== Description of the task ==
Only the lines from the one containing "t → t.StoreLaw" through the one containing "the part loads" should be printed, exactly as they appear below, with both ends included.

=====

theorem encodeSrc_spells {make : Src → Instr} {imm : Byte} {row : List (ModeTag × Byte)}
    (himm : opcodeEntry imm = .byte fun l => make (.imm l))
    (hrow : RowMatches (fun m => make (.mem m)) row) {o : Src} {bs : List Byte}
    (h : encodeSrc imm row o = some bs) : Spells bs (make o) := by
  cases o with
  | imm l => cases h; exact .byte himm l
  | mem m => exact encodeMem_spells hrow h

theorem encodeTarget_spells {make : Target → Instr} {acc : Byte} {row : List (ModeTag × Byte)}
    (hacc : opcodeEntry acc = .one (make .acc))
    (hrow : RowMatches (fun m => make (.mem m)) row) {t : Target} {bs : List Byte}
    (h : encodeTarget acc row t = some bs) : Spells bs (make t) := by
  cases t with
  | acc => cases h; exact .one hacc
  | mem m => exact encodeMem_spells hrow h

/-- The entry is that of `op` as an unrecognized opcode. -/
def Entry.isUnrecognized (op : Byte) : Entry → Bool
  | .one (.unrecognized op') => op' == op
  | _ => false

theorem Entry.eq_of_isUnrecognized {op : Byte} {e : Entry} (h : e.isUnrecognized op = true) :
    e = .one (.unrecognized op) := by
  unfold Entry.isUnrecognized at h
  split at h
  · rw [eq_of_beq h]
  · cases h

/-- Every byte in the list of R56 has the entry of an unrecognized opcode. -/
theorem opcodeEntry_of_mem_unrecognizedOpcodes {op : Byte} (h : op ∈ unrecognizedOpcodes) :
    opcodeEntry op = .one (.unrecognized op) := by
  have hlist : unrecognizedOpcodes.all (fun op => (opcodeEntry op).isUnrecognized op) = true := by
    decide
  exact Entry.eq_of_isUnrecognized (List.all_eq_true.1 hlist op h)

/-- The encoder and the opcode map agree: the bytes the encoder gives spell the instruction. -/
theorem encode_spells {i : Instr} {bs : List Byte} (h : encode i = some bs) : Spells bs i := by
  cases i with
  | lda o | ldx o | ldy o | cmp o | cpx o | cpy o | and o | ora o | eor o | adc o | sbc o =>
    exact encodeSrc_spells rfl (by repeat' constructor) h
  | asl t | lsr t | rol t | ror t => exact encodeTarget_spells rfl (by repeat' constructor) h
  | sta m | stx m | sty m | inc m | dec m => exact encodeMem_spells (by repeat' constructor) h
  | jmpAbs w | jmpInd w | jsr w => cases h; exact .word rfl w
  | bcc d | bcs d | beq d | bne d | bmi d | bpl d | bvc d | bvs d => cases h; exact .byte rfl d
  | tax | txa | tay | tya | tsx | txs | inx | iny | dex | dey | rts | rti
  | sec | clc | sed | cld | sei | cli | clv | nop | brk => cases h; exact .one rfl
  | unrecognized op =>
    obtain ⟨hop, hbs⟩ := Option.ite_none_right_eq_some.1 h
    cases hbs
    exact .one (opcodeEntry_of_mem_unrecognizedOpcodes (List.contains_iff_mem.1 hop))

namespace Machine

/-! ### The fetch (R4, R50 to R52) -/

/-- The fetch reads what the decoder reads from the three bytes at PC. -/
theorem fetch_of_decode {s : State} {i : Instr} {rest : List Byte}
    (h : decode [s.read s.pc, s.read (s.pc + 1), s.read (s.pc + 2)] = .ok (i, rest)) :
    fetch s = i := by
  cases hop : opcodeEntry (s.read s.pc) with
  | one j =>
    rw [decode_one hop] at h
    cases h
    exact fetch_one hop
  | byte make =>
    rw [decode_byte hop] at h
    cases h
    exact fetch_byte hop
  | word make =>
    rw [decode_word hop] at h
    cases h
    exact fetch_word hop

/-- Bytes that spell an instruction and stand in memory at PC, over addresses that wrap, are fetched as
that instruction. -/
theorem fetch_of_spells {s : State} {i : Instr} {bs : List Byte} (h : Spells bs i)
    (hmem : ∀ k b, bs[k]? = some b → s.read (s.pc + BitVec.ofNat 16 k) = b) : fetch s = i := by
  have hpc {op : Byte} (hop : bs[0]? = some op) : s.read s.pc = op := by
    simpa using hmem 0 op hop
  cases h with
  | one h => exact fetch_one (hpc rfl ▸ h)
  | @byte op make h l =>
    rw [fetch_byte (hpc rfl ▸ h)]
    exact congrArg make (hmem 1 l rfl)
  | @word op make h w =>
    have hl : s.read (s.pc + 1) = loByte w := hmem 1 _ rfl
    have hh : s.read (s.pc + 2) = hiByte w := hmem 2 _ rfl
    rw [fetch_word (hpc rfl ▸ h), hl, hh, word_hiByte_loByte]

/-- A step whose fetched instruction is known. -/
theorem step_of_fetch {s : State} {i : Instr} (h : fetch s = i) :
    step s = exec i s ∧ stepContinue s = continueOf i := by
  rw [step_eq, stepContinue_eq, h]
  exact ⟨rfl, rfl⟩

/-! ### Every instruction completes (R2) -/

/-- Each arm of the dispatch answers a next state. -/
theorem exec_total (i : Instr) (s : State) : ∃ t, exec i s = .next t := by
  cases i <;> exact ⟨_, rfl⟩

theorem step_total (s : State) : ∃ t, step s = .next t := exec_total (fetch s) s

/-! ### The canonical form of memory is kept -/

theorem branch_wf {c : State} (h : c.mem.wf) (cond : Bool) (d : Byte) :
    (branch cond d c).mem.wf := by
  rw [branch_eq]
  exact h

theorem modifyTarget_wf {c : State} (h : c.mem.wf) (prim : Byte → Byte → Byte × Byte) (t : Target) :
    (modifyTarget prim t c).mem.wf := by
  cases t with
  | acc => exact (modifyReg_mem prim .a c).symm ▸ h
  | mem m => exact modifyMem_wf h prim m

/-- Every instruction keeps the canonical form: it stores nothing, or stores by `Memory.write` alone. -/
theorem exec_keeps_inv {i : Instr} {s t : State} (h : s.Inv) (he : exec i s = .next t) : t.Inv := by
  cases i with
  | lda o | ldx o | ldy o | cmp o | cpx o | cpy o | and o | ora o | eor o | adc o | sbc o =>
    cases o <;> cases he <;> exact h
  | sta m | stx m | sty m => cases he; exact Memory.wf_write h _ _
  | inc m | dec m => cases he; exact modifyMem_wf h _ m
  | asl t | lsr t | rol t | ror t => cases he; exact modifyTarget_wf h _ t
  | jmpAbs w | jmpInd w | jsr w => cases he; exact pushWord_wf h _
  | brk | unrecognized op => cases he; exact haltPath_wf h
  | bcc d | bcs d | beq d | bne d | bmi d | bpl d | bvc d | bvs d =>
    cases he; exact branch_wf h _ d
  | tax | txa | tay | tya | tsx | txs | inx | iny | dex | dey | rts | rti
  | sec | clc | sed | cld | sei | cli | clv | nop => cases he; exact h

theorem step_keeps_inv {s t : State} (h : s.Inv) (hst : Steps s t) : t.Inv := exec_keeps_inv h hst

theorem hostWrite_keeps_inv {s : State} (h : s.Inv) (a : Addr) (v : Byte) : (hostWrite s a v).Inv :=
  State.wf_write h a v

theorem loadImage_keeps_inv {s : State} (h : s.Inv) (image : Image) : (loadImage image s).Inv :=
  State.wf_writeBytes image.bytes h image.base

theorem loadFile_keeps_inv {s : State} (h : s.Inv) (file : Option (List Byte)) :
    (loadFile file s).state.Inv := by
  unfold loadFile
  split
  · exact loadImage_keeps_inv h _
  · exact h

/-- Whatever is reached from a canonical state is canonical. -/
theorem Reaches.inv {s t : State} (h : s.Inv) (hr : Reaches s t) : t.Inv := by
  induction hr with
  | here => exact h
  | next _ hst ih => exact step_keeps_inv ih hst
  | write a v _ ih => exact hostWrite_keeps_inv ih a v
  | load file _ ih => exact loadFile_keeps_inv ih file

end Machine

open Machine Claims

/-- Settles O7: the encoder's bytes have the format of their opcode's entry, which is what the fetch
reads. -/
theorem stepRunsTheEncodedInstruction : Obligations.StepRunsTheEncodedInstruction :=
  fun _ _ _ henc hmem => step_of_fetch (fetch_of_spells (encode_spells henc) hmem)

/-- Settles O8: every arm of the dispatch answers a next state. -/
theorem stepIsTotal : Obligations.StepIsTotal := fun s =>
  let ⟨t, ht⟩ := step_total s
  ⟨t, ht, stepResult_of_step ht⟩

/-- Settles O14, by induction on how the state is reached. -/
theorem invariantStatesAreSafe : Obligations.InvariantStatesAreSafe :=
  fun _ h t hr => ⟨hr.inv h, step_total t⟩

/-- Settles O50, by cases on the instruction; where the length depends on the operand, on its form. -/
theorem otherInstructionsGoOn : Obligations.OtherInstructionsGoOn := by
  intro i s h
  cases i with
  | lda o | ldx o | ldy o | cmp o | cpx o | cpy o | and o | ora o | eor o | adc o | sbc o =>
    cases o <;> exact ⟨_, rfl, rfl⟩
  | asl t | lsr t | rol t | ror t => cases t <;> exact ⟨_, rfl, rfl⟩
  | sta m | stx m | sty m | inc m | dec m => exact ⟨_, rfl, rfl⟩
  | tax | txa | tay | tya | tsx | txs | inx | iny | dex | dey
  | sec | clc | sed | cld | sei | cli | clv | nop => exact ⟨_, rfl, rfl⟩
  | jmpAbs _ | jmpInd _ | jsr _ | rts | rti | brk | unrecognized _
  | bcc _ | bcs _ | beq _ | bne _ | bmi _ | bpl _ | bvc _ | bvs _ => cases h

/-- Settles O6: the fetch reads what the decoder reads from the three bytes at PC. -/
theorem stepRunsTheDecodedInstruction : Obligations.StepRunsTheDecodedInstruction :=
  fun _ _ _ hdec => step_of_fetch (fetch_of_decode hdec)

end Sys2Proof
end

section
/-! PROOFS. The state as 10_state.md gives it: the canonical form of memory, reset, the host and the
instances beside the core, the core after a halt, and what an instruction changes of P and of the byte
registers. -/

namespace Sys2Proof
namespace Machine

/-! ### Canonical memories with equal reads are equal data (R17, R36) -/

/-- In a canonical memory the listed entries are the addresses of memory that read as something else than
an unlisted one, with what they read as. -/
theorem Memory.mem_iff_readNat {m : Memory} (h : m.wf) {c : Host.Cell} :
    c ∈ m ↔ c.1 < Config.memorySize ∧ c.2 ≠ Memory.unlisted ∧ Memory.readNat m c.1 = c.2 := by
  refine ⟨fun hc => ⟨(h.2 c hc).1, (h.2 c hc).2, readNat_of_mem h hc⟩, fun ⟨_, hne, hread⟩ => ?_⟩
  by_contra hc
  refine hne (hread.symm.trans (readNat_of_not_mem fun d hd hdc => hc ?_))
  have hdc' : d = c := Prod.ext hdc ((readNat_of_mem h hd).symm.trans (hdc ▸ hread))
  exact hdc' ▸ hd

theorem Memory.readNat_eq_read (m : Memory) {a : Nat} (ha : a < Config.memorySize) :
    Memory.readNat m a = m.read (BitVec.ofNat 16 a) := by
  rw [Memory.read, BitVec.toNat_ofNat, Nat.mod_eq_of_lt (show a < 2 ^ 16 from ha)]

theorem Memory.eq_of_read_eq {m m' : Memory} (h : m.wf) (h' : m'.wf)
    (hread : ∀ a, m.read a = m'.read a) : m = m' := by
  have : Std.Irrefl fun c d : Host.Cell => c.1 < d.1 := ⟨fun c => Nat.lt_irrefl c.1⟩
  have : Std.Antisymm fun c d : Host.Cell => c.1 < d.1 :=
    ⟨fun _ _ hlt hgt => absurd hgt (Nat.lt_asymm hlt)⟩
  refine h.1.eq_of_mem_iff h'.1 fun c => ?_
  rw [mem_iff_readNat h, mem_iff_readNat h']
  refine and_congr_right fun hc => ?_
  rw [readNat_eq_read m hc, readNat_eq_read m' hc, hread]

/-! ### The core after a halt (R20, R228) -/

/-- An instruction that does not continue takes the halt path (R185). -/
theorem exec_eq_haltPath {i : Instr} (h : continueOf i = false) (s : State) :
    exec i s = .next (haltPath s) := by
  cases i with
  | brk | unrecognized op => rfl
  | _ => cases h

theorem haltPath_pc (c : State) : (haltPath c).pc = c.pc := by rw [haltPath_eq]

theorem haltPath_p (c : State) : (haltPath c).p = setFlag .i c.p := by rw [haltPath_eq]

=====

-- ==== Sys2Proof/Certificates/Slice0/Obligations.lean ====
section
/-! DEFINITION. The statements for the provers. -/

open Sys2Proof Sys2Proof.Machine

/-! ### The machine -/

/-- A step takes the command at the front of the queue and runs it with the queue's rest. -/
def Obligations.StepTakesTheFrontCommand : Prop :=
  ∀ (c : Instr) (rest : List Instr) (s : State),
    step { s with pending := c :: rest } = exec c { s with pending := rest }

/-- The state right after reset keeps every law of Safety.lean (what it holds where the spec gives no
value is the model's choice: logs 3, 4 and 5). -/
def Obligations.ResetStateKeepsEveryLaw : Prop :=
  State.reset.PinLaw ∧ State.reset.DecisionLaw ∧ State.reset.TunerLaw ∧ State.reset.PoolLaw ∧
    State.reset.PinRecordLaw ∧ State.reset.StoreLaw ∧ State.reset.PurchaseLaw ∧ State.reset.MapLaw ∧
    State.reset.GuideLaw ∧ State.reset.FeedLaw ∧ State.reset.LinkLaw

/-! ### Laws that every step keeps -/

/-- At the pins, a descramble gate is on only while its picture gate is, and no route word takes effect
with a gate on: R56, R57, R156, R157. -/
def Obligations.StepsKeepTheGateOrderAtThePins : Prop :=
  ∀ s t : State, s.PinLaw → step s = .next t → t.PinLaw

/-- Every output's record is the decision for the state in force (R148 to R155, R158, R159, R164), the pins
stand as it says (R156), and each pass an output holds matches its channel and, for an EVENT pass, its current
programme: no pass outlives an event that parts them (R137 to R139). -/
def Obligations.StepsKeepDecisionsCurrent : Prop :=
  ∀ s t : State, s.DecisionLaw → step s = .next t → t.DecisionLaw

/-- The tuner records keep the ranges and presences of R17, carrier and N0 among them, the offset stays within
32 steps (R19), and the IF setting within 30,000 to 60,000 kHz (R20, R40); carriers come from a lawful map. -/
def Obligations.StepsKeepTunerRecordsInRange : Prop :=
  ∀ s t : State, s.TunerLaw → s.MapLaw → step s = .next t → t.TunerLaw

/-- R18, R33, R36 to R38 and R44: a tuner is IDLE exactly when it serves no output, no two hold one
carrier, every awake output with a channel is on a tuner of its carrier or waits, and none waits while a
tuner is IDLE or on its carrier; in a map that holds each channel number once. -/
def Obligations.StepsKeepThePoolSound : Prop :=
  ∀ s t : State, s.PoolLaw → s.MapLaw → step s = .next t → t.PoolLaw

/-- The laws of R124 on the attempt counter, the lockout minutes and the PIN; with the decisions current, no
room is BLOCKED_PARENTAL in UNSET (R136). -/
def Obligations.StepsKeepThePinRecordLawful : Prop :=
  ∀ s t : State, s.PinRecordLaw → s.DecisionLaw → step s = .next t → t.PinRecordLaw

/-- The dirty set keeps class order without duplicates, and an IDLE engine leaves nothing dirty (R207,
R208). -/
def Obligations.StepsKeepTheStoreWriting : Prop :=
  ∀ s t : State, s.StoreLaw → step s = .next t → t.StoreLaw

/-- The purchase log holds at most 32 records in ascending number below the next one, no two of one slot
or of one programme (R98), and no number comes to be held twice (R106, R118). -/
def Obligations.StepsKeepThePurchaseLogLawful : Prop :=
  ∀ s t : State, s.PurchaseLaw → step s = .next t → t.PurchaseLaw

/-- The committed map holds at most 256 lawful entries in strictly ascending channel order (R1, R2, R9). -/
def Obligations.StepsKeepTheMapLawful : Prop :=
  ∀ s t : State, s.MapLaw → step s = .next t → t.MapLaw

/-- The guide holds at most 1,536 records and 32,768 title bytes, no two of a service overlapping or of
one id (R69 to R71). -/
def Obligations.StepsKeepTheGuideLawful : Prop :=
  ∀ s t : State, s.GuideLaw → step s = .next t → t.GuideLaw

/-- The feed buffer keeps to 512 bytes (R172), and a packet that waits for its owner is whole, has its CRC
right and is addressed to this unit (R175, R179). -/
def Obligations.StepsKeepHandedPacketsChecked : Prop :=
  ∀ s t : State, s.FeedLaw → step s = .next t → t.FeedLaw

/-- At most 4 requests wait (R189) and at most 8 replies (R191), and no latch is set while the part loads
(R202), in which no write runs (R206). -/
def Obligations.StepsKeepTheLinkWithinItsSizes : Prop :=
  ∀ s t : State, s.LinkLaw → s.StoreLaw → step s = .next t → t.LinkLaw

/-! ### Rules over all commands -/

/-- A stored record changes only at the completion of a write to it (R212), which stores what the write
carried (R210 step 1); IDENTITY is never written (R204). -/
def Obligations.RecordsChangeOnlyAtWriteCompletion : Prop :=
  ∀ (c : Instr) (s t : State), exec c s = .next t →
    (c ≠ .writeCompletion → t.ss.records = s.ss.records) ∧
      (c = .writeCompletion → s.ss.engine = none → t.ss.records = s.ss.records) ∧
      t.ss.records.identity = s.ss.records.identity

=====

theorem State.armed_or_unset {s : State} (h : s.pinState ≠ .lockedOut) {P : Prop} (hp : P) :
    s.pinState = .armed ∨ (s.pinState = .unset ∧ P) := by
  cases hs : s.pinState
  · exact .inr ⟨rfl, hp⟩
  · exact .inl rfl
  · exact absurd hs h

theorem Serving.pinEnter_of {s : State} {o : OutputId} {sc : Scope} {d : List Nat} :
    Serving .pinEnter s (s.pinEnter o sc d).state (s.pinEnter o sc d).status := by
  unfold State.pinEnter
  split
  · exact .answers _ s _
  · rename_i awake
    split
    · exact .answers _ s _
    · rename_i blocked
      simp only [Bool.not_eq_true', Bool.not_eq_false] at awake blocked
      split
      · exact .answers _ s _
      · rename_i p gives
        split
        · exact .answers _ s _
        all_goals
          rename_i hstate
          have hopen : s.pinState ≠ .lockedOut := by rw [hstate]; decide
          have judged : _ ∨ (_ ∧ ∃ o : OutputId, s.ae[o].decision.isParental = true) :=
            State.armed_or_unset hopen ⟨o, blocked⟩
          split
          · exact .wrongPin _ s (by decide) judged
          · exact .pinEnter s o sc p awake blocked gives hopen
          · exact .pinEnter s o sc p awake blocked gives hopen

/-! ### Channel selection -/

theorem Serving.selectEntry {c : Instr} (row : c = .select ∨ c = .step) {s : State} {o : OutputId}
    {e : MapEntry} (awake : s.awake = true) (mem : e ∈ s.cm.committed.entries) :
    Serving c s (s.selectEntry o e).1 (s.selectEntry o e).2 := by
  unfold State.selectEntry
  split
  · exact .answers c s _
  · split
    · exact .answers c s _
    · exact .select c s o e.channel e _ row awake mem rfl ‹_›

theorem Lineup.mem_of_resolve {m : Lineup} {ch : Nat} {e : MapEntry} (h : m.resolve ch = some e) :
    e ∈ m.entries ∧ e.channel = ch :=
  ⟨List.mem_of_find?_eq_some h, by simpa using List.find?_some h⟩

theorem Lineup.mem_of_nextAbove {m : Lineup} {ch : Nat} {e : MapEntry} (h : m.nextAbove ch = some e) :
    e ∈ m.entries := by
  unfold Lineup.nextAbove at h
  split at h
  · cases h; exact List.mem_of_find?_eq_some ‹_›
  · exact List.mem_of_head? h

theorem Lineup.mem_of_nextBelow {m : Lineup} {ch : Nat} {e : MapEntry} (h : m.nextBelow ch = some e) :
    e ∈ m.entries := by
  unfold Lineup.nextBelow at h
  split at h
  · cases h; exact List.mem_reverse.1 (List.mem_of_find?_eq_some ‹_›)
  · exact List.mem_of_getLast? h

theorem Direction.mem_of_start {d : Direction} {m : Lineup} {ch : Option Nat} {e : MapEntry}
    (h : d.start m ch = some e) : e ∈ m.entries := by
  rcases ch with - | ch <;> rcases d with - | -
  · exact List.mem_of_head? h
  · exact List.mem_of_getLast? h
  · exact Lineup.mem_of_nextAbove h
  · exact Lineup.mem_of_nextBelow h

=====

== Reply ==
  ∀ s t : State, s.StoreLaw → step s = .next t → t.StoreLaw

/-- The purchase log holds at most 32 records in ascending number below the next one, no two of one slot
or of one programme (R98), and no number comes to be held twice (R106, R118). -/
def Obligations.StepsKeepThePurchaseLogLawful : Prop :=
  ∀ s t : State, s.PurchaseLaw → step s = .next t → t.PurchaseLaw

/-- The committed map holds at most 256 lawful entries in strictly ascending channel order (R1, R2, R9). -/
def Obligations.StepsKeepTheMapLawful : Prop :=
  ∀ s t : State, s.MapLaw → step s = .next t → t.MapLaw

/-- The guide holds at most 1,536 records and 32,768 title bytes, no two of a service overlapping or of
one id (R69 to R71). -/
def Obligations.StepsKeepTheGuideLawful : Prop :=
  ∀ s t : State, s.GuideLaw → step s = .next t → t.GuideLaw

/-- The feed buffer keeps to 512 bytes (R172), and a packet that waits for its owner is whole, has its CRC
right and is addressed to this unit (R175, R179). -/
def Obligations.StepsKeepHandedPacketsChecked : Prop :=
  ∀ s t : State, s.FeedLaw → step s = .next t → t.FeedLaw

/-- At most 4 requests wait (R189) and at most 8 replies (R191), and no latch is set while the part loads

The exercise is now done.